Sweet Forty-Two(27)



CJ didn’t respond. There was no attack, no smart-ass comment. He simply sat in silence. We all did.

After cleaning up from lunch, I tracked CJ down outside in the sand. His feet were buried as his forearms were propped up on his bent knees. I sat next to him, mimicking his position and staring out into the water until he was ready to talk.

“It’s not like that with her. Georgia...” He let his head fall, staring between his knees.

“Like what?”

“She’s not ... just she’s not like that.” CJ’s hands bounced, as he seemed to search for words that weren’t coming.

“I’m not worried, CJ. You said you two hung out a lot in high school, and whatever—”

“I’m worried. Her dad died.”

“Yeah, she told me. And her mom...” I sighed. There was so much loss everywhere.

CJ’s back straightened. “She told you about her mom?”

“Yeah,” I nodded, “gone, too.”

“Oh,” CJ looked at his knuckles, “yeah. Now they’re both gone.”

“When did her mom die?”

CJ shook his head. “It was all just really bad...”

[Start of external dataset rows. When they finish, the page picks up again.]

-- ==== Sys2Proof/Syntax.lean ====
section
/-! DEFINITION. The eleven commands (30_encoding R76), one constructor per row of spec/opcode_table.json.
A command that ignores its `data` word (R70) carries none. -/

namespace Sys2Proof

inductive Instr where
  /-- NOP (45_commands_key R160). -/
  | nop
  /-- ZEROIZE (45_commands_key R161). -/
  | zeroize
  /-- STATRD (45_commands_key R164). -/
  | statrd
  /-- KEYWR: key-buffer word `idx`, 0 to 3 (45_commands_key R162). -/
  | keywr (idx : Fin 4) (data : Block)
  /-- KEYINIT: key length in bytes, 0 to 255 (45_commands_key R163). -/
  | keyinit (klen : Fin 256)
  /-- BEGIN (46_commands_transaction R170). -/
  | begin
  /-- ADPUSH: `nbytes` valid bytes, 0 to 16, of the beat `data` (46_commands_transaction R171). -/
  | adpush (nbytes : Fin 17) (last : Bool) (data : Block)
  /-- MSGPUSH: `nbytes` valid bytes of the beat `data` (46_commands_transaction R172). -/
  | msgpush (nbytes : Fin 17) (data : Block)
  /-- ENCRYPT (46_commands_transaction R173). -/
  | encrypt
  /-- DECRYPT (46_commands_transaction R174). -/
  | decrypt
  /-- OUTRD: block index, 24 bits (46_commands_transaction R175). -/
  | outrd (blk : Fin 16777216)
  deriving DecidableEq, Repr

end Sys2Proof
end

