-- ==== Sys2Proof/Safety.lean ====
section
/-! DEFINITION. What holds in every reachable state (10_state R36), and what the host can see (60_exceptions R221). -/

namespace Sys2Proof.Safety

open Sys2Proof.Machine

/-- The invariants (a) to (h) of 10_state R36 and, from 10_state R24, that the key registers are zero below their
`ksize` bytes. -/
structure Inv (cfg : Config) (s : State) : Prop where
  /-- (a), first half. -/
  unkeyed_iff : s.phase = .unkeyed ↔ s.ksel = .none
  /-- (a), second half (one direction only, 90_conflicts C12). -/
  no_key : s.ksel = .none → s.macKey = 0 ∧ s.ctrKey = 0 ∧ s.k1 = 0 ∧ s.k2 = 0
  /-- (b). -/
  staging_clear : s.phase ≠ .unkeyed → s.kw = #v[0, 0, 0, 0] ∧ s.kwValid = 0
  /-- (c). -/
  chain_clear : s.phase ≠ .collect →
    s.d = 0 ∧ s.cmacX = 0 ∧ s.adOpen = false ∧ s.msgClosed = false ∧ s.ibuf = []
  /-- (d). -/
  output_clear : s.phase ≠ .done → s.obuf = []
  /-- (e). -/
  cmac_clear : s.adOpen = false → s.cmacX = 0
  /-- (f). -/
  append_aligned : s.msgClosed = false → s.ilen % 16 = 0
  /-- (g). -/
  capacity : s.ilen ≤ cfg.bufCap ∧ s.olen ≤ cfg.bufCap
  /-- (h). -/
  subkeys_cached : s.ksel ≠ .none → s.k1 = dbl (macE cfg s 0) ∧ s.k2 = dbl s.k1
  /-- 10_state R24: "zero in the unused low bits". -/
  keys_left_aligned : s.macKey <<< (8 * s.ksel.ksize) = 0 ∧ s.ctrKey <<< (8 * s.ksel.ksize) = 0

/-- Two states the host cannot tell apart: equal in everything 60_exceptions R221 lets it obtain (STATUS, the responses,
`obuf`) and in what it will issue; `kw`, the keys, the subkeys, `d`, `cmac_x` and the bytes of `ibuf` may differ. -/
structure SameView (s t : State) : Prop where
  phase : s.phase = t.phase
  ksel : s.ksel = t.ksel
  kwValid : s.kwValid = t.kwValid
  adOpen : s.adOpen = t.adOpen
  msgClosed : s.msgClosed = t.msgClosed
  ilen : s.ilen = t.ilen
  obuf : s.obuf = t.obuf
  err : s.err = t.err
  inbox : s.inbox = t.inbox
  rsps : s.rsps = t.rsps

/-- `n` steps of the machine. -/
def run (n : Nat) (s : State) : Result := Host.Core.run Sys2Proof.core n s

end Sys2Proof.Safety
end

I wrapped my arm around his shoulder and he didn’t move. He didn’t pull away. Even though I’m not his brother, I suddenly felt extreme guilt for not being around for him during the time I’d gone away to boarding school and then to college. It seems a lot happened in the two years CJ had left of high school while I was at the conservatory.

“Just keep an eye on her for me, okay? She’s been through a lot, and I didn’t even know about her dad until last night.” CJ’s face broke down a little as he covered his face with his hands.

I hadn’t seen him cry since the last time I kicked his ass when I was twelve and he was ten, so I wasn’t absolutely sure that’s what he was doing. Still, I gave his shoulder another squeeze just in case.

“I don’t really have much stuff.” I broke the stiff silence. “Do you want to swing by the place and check it out with me?”

CJ rubbed the back of his neck. “Sure, is she gonna be there?”

I shrugged. “Not sure. She said she had something to do north of La Jolla today. She didn’t say what.”

“Let’s go, then. I want to have time today to play around in that recording studio where you lucky bastards get to spend the next few months.”

I stood, reaching a hand down to help CJ up. “Let’s go, brother.”





“Now this ... this is a view!” CJ pressed his forehead ... and his palms against my once-clean picture window.

“Yes, and forevermore I’ll gaze at your greasy forehead print at sunset, wishing you were here.” I slapped the back of his head and handed him window cleaner and paper towels I’d picked up at the grocery store on our way over.

It only took us one trip to get all of my things from Bo and Ember’s place over to my new apartment. There was a futon and a dresser left in the apartment, so I moved them to my bedroom, vowing to pick up some other furniture later in the week.

“I’m gonna miss you.” CJ tossed the used paper towels into my still unlined trashcan and walked toward me with his hands in his pockets.

I raised a cautionary eyebrow. “Like miss me, miss me? Or, get ready for one of CJ’s smart-ass jokes, miss me?”

He laughed. A full laugh that stripped away his punk exterior. “No, I mean really miss you. You just came back last summer, then everything with Rae...” He pulled one hand out of his pocket and rubbed it along the back of his neck.

He didn’t bring Rae up often. I wasn’t sure if it was because he was emotionally stunted, or because he was unsure how to handle the conversation. The way his eyes never left my face, though, suggested the latter.

“It’s okay, man. It gets better everyday.” I sighed, resting my back against the expansive living room wall.

CJ shouldered up next to me. “No, it doesn’t.”

I turned to look at him, and found him staring at me with a look on his face as dry as scotch. “I...”

“Just because you find better ways to deal with it, doesn’t mean it gets better.”

As his words worked a perfect circle into my gut, I slid down the wall. “You’re right. Nothing is better. Easier some days? Maybe. But nothing can possibly ever be better.”

CJ followed my lead and sat next to me, knees bent, hands clasped between them.

“I’m sorry, man ... I might not believe in love for myself, but you two definitely loved each other.”

“We did.” Tears infiltrated my eyes as the unsettling tingling returned to my hands.

“Don’t be ashamed to talk to someone. Anyone.”

I whipped my head in his direction and softly chuckled. “What did you just say? Did you just give me mental health advice?”

He started to answer, but I cut him off. “Nah, you’re right, I think. Maybe. No, you’re definitely right. I almost kissed Georgia today, for f*ck’s sake.”

“You what?” CJ’s eye’s widened, and if his voice had eyes, they would have widened too.

Burying my face in my hands, I groaned. “Dumbest move ever, right? This girl I barely know offers me this incredible apartment on the cheap and I try to make a move?”